* _WHAT TO DO_
Please repeat, from the entries that follow, the lines from the one containing "t1.prev = 1023" through the one containing "ratio function -/" exactly, adding nothing.

═══ MATERIAL PROVIDED ═══

/-- R180, R181: `EDGE` answers 1 exactly when `PREV` was at or above `T_RELEASE` and the sample is below it, and always stores
the sample; with its channel invalid it raises `IOError` and leaves `PREV`. -/
def Obligations.EdgeDetectsThePress : Prop :=
  (∀ (s : State) (v : Sample), s.chanOk .btn → s.draw = v →
    ∃ t, exec .edge s = .next t ∧ t.prev.toNat = v.toNat ∧ t.known = { s.known with
      prev := t.prev, ana := s.ana.tail, upc := 0, tmr := 0,
      trace := s.trace ++ [.adc .btn v,
        .rsp [0x00, if s.par.tRelease ≤ s.prev.toNat ∧ v.toNat < s.par.tRelease then 0x01 else 0x00]] }) ∧
  (∀ s : State, ¬ s.chanOk .btn → ∃ t, exec .edge s = .next t ∧ t.known = { s.known with
    fault := ⟨3, 0x23, s.par.chBtn⟩, upc := 0, tmr := 0, trace := s.trace ++ [.rsp [0x03]] })

/-- R182: the source's sequence 1023, 1023, 400, 1023 gives false, false, true, false, for every admissible `T_RELEASE`. -/
def Obligations.EdgeSequenceExample : Prop :=
  ∀ (s : State) (rest : List Sample), s.chanOk .btn → s.prev = 1023 → s.ana = 1023 :: 1023 :: 400 :: 1023 :: rest →
    ∃ t1 t2 t3 t4, exec .edge s = .next t1 ∧ exec .edge t1 = .next t2 ∧ exec .edge t2 = .next t3 ∧ exec .edge t3 = .next t4 ∧
      t1.prev = 1023 ∧ t2.prev = 1023 ∧ t3.prev = 400 ∧ t4.prev = 1023 ∧
      t4.trace = s.trace ++ [.adc .btn 1023, .rsp [0x00, 0x00], .adc .btn 1023, .rsp [0x00, 0x00],
        .adc .btn 400, .rsp [0x00, 0x01], .adc .btn 1023, .rsp [0x00, 0x00]]

/-- R167, R183: `SENSE5V` answers the millivolts, truncated, so at most 1 mV below the exact value and never above it; a result
above 65535 and an invalid channel are faults. -/
def Obligations.SenseSupplyMillivolts : Prop :=
  (∀ (s : State) (v : Sample), s.chanOk .vsense → s.draw = v → v.toNat * s.par.mvPerTickFx.toInt < 655360000 →
    ∃ t hi lo, exec .sense5v s = .next t ∧
      ((hi.toNat * 256 + lo.toNat : Nat) : Int) * 10000 ≤ v.toNat * s.par.mvPerTickFx.toInt ∧
      v.toNat * s.par.mvPerTickFx.toInt < ((hi.toNat * 256 + lo.toNat : Nat) : Int) * 10000 + 10000 ∧
      t.known = { s.known with
        ana := s.ana.tail, upc := 0, tmr := 0, trace := s.trace ++ [.adc .vsense v, .rsp [0x00, hi, lo]] }) ∧
  (∀ (s : State) (v : Sample), s.chanOk .vsense → s.draw = v → 655360000 ≤ v.toNat * s.par.mvPerTickFx.toInt →
    ∃ t, exec .sense5v s = .next t ∧ t.known = { s.known with
      fault := ⟨1, 0x24, 4⟩, ana := s.ana.tail, upc := 0, tmr := 0, trace := s.trace ++ [.adc .vsense v, .rsp [0x01]] }) ∧
  (∀ s : State, ¬ s.chanOk .vsense → ∃ t, exec .sense5v s = .next t ∧ t.known = { s.known with
    fault := ⟨3, 0x24, s.par.chVsense⟩, upc := 0, tmr := 0, trace := s.trace ++ [.rsp [0x03]] })

/-! ## Unit B: calibrations that fail, and another ratio function -/

/-- R158, R170, R173: where a `CALIB` with the spec's `bvr` and plausible samples does not complete, and with which `aux`: 4 when
`b * q` exceeds 32 bits, else 5 when the first threshold, the largest, exceeds 16 bits, else 6 when the spacing is checked and
two neighbours are 10 ticks apart or less. (`UPC` and `TMR`: log entry 10.) -/
def Obligations.CalibrationRaisesAtTheFirstFailingCheck : Prop :=
  ∀ (s : State) (b v : Sample) (q : Nat) (thr : Fx → Nat) (aux : Aux), s.chanOk .btn → s.chanOk .vsense → s.draw = b →
    s.drawn.draw = v → s.par.bvr = .rescaled → s.par.calMin ≤ b.toNat → s.par.calMin ≤ v.toNat →
    q = v.toNat * 10000 / s.par.vNomTicks → (∀ r, thr r = b.toNat * q * r.toInt.toNat / 10000 / 10000) →
    (2147483647 < b.toNat * q ∧ aux = 4) ∨
    (b.toNat * q ≤ 2147483647 ∧ 65535 < thr s.par.ratioFx.r1 ∧ aux = 5) ∨
    (b.toNat * q ≤ 2147483647 ∧ thr s.par.ratioFx.r1 ≤ 65535 ∧ s.par.calCheckSpacing = true ∧
      (b.toNat ≤ thr s.par.ratioFx.r1 + 10 ∨ thr s.par.ratioFx.r1 ≤ thr s.par.ratioFx.r2 + 10 ∨
        thr s.par.ratioFx.r2 ≤ thr s.par.ratioFx.r3 + 10 ∨ thr s.par.ratioFx.r3 ≤ thr s.par.ratioFx.r4 + 10 ∨
        thr s.par.ratioFx.r4 ≤ thr s.par.ratioFx.r5 + 10) ∧ aux = 6) →
    ∃ t, exec .calib s = .next t ∧ t.known = (s.calibFaulted b v aux).known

═══

* _ANSWER BELOW_
      t1.prev = 1023 ∧ t2.prev = 1023 ∧ t3.prev = 400 ∧ t4.prev = 1023 ∧
      t4.trace = s.trace ++ [.adc .btn 1023, .rsp [0x00, 0x00], .adc .btn 1023, .rsp [0x00, 0x00],
        .adc .btn 400, .rsp [0x00, 0x01], .adc .btn 1023, .rsp [0x00, 0x00]]

/-- R167, R183: `SENSE5V` answers the millivolts, truncated, so at most 1 mV below the exact value and never above it; a result
above 65535 and an invalid channel are faults. -/
def Obligations.SenseSupplyMillivolts : Prop :=
  (∀ (s : State) (v : Sample), s.chanOk .vsense → s.draw = v → v.toNat * s.par.mvPerTickFx.toInt < 655360000 →
    ∃ t hi lo, exec .sense5v s = .next t ∧
      ((hi.toNat * 256 + lo.toNat : Nat) : Int) * 10000 ≤ v.toNat * s.par.mvPerTickFx.toInt ∧
      v.toNat * s.par.mvPerTickFx.toInt < ((hi.toNat * 256 + lo.toNat : Nat) : Int) * 10000 + 10000 ∧
      t.known = { s.known with
        ana := s.ana.tail, upc := 0, tmr := 0, trace := s.trace ++ [.adc .vsense v, .rsp [0x00, hi, lo]] }) ∧
  (∀ (s : State) (v : Sample), s.chanOk .vsense → s.draw = v → 655360000 ≤ v.toNat * s.par.mvPerTickFx.toInt →
    ∃ t, exec .sense5v s = .next t ∧ t.known = { s.known with
      fault := ⟨1, 0x24, 4⟩, ana := s.ana.tail, upc := 0, tmr := 0, trace := s.trace ++ [.adc .vsense v, .rsp [0x01]] }) ∧
  (∀ s : State, ¬ s.chanOk .vsense → ∃ t, exec .sense5v s = .next t ∧ t.known = { s.known with
    fault := ⟨3, 0x24, s.par.chVsense⟩, upc := 0, tmr := 0, trace := s.trace ++ [.rsp [0x03]] })

/-! ## Unit B: calibrations that fail, and another ratio function -/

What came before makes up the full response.